Ministry of Economic Integration of the Republic of Kazakhstan
- Emblem of Kazakhstan

Agency overview
- Formed: 16 April 2011; 15 years ago
- Dissolved: 11 May 2016; 10 years ago
- Jurisdiction: Government of Kazakhstan
- Headquarters: Astana, Kazakhstan
- Agency executive: Zhanar Aitzhanova, Minister;

= Ministry of Economic Integration (Kazakhstan) =

Government ministry of Kazakhstan

The Ministry of Economic Integration of the Republic of Kazakhstan (MEI RK, Қазақстан Республикасы Экономикалық интеграция істері жөніндегі министрлігі, ҚР ЭИІСМ; Министерство по делам экономической интеграции Республики Казахстан, МДЭИ РК) was an agency in the Government of Kazakhstan that existed from 2011 to 2016.

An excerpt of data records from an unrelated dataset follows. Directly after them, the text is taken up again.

/-- The items of a grid rebuild the grid (42 R192). -/
theorem intraItems_rebuild (g : Nat → Pixel) {w h : Nat} (hn : 0 < w * h) :
    IntraRebuilds g w h (g 0) (intraItems g w h) ∧ ∀ item ∈ intraItems g w h, isIntraItem item = true := by
  constructor
  · refine ⟨rfl, by simp [intraItems, length_scan]; omega, fun p item hitem xy hxy => ?_⟩
    rw [intraItems, List.getElem?_map, List.getElem?_tail, hxy] at hitem
    simp only [Option.map_some, Option.some.injEq] at hitem
    rw [← hitem, (errorItem_intra _).2, BitVec.add_comm, BitVec.sub_add_cancel]
  · intro item hitem
    simp only [intraItems, List.mem_map] at hitem
    obtain ⟨_, _, rfl⟩ := hitem
    exact (errorItem_intra _).1

/-- `intra-decompress` of the frame of a grid `g` (42 R191, R192). -/
theorem intraDecompress_done (op : BitVec 8) {b w h : Nat} (g : Nat → Pixel) {rest : List Bool}
    (ht : s.TableReady .intra) (hp : (s.port c).Inv) (hn : 0 < w * h)
    (hin : (s.port c).inBits = intraFrame (s.table .intra).contents g w h ++ rest) :
    ∃ q t, intraDecompress op c b w h s = .done () t ∧
      t = { s.setPort c q with pix := t.pix, cursor := none } ∧
      q = { s.port c with
            brAcc := 0, brN := 0
            tin := List.drop (wordsToRead (s.port c).brN (intraFrame (s.table .intra).contents g w h).length)
              (s.port c).tin } ∧ q.Inv ∧
      ∀ b' x, t.pixel b' x = if b' = b ∧ x < w * h then g x else s.pixel b' x :=
  intraDecompress_items op ht hp (intraItems_rebuild g hn).2 (intraItems_rebuild g hn).1 hin

/-! ### A whole inter frame -/

/-- Every item of an inter frame rebuilds at least one pixel. -/
theorem interPixels_pos {item : Instr} (ref : Nat → Pixel) (i : Nat) (h : isInterItem item = true) :
    0 < (interPixels ref i item).length := by
  cases item with
  | direct1 sym => simp [interPixels]
  | esc1 raw => simp [interPixels]
  | run len =>
    simp only [isInterItem, runLengthOk, Bool.and_eq_true, decide_eq_true_eq] at h
    simp only [interPixels, List.length_map, List.length_range]; omega
  | _ => cases h

/-- Items are no more than the pixels they rebuild. -/
theorem length_le_interRebuilt (ref : Nat → Pixel) (i : Nat) {items : List Instr}
    (h : ∀ item ∈ items, isInterItem item = true) : items.length ≤ (interRebuilt ref i items).length := by
  induction items generalizing i with
  | nil => exact Nat.le_refl _
  | cons item more ih =>
    have h1 := interPixels_pos ref i (h item (by simp))
    have h2 := ih (i + (interPixels ref i item).length) fun item hm => h item (by simp [hm])
    simp only [interRebuilt, List.length_append, List.length_cons]
    omega

/-- An item of an inter frame acts at the cursor: its pixels are written there, and the cursor moves past them. -/
theorem applyItem_inter {item : Instr} {R : Nat → Pixel} (h : isInterItem item = true)
    (hR : ∀ x, cu.pos ≤ x → x < cu.pos + (interPixels R cu.pos item).length → s.pixel cu.ref x = R x) :
    applyItem cu item s =
      { s with
        pix := (applyItem cu item s).pix
        cursor := some { cu with pos := cu.pos + (interPixels R cu.pos item).length } } ∧
    ∀ b x, (applyItem cu item s).pixel b x =
      if b = cu.dst ∧ cu.pos ≤ x then ((interPixels R cu.pos item)[x - cu.pos]?).getD (s.pixel b x) else s.pixel b x := by
  have hdelta : ∀ e : Pixel, s.pixel cu.ref cu.pos = R cu.pos → ∀ b x,
      (placeDelta cu e s).pixel b x =
        if b = cu.dst ∧ cu.pos ≤ x then (([R cu.pos + e] : List Pixel)[x - cu.pos]?).getD (s.pixel b x)
        else s.pixel b x := by
    intro e he b x
    show State.pixel (s.setPixel cu.dst cu.pos (s.pixel cu.ref cu.pos + e)) b x = _
    rw [pixel_setPixel, he]
    by_cases hb : b = cu.dst
    · by_cases hx : x = cu.pos
      · simp [hb, hx]
      · by_cases hle : cu.pos ≤ x
        · have : ∃ m, x - cu.pos = m + 1 := ⟨x - cu.pos - 1, by omega⟩
          obtain ⟨m, hm⟩ := this
          simp [hb, hx, hle, hm]
        · simp [hb, hx, hle]
    · simp [hb]
  cases item with
  | direct1 sym => exact ⟨rfl, hdelta _ (hR cu.pos (le_refl _) (by simp [interPixels]))⟩
  | esc1 raw => exact ⟨rfl, hdelta _ (hR cu.pos (le_refl _) (by simp [interPixels]))⟩
  | run len =>
    simp only [interPixels, List.length_map, List.length_range] at hR ⊢
    constructor
    · simp only [applyItem, placeRun]
      rw [copyCells_frame]
    · intro b x
      show (copyCells cu.dst cu.ref len.toNat cu.pos s).pixel b x = _
      rw [copyCells_pixel]
      by_cases hb : b = cu.dst
      · by_cases h1 : cu.pos ≤ x
        · by_cases h2 : x < cu.pos + len.toNat
          · rw [if_pos ⟨hb, h1, h2⟩, if_pos ⟨hb, h1⟩, hR x h1 h2, List.getElem?_map,
              List.getElem?_range (by omega)]
            simp [show cu.pos + (x - cu.pos) = x by omega]
          · rw [if_neg (by omega), if_pos ⟨hb, h1⟩, List.getElem?_eq_none (by simp; omega)]
            rfl
        · rw [if_neg (by omega), if_neg (by omega)]
      · simp [hb]
  | _ => cases h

The Ministry was formed on 16 April 2011 as a separate body of Ministry of Economic Development and Trade in order to strengthen the interests of Kazakhstan in international and regional economic integration. The Ministry of Economic Integration was led by Zhanar Aitzhanova until she was appointed as the Ambassador of Kazakhstan to Switzerland on 11 May 2016.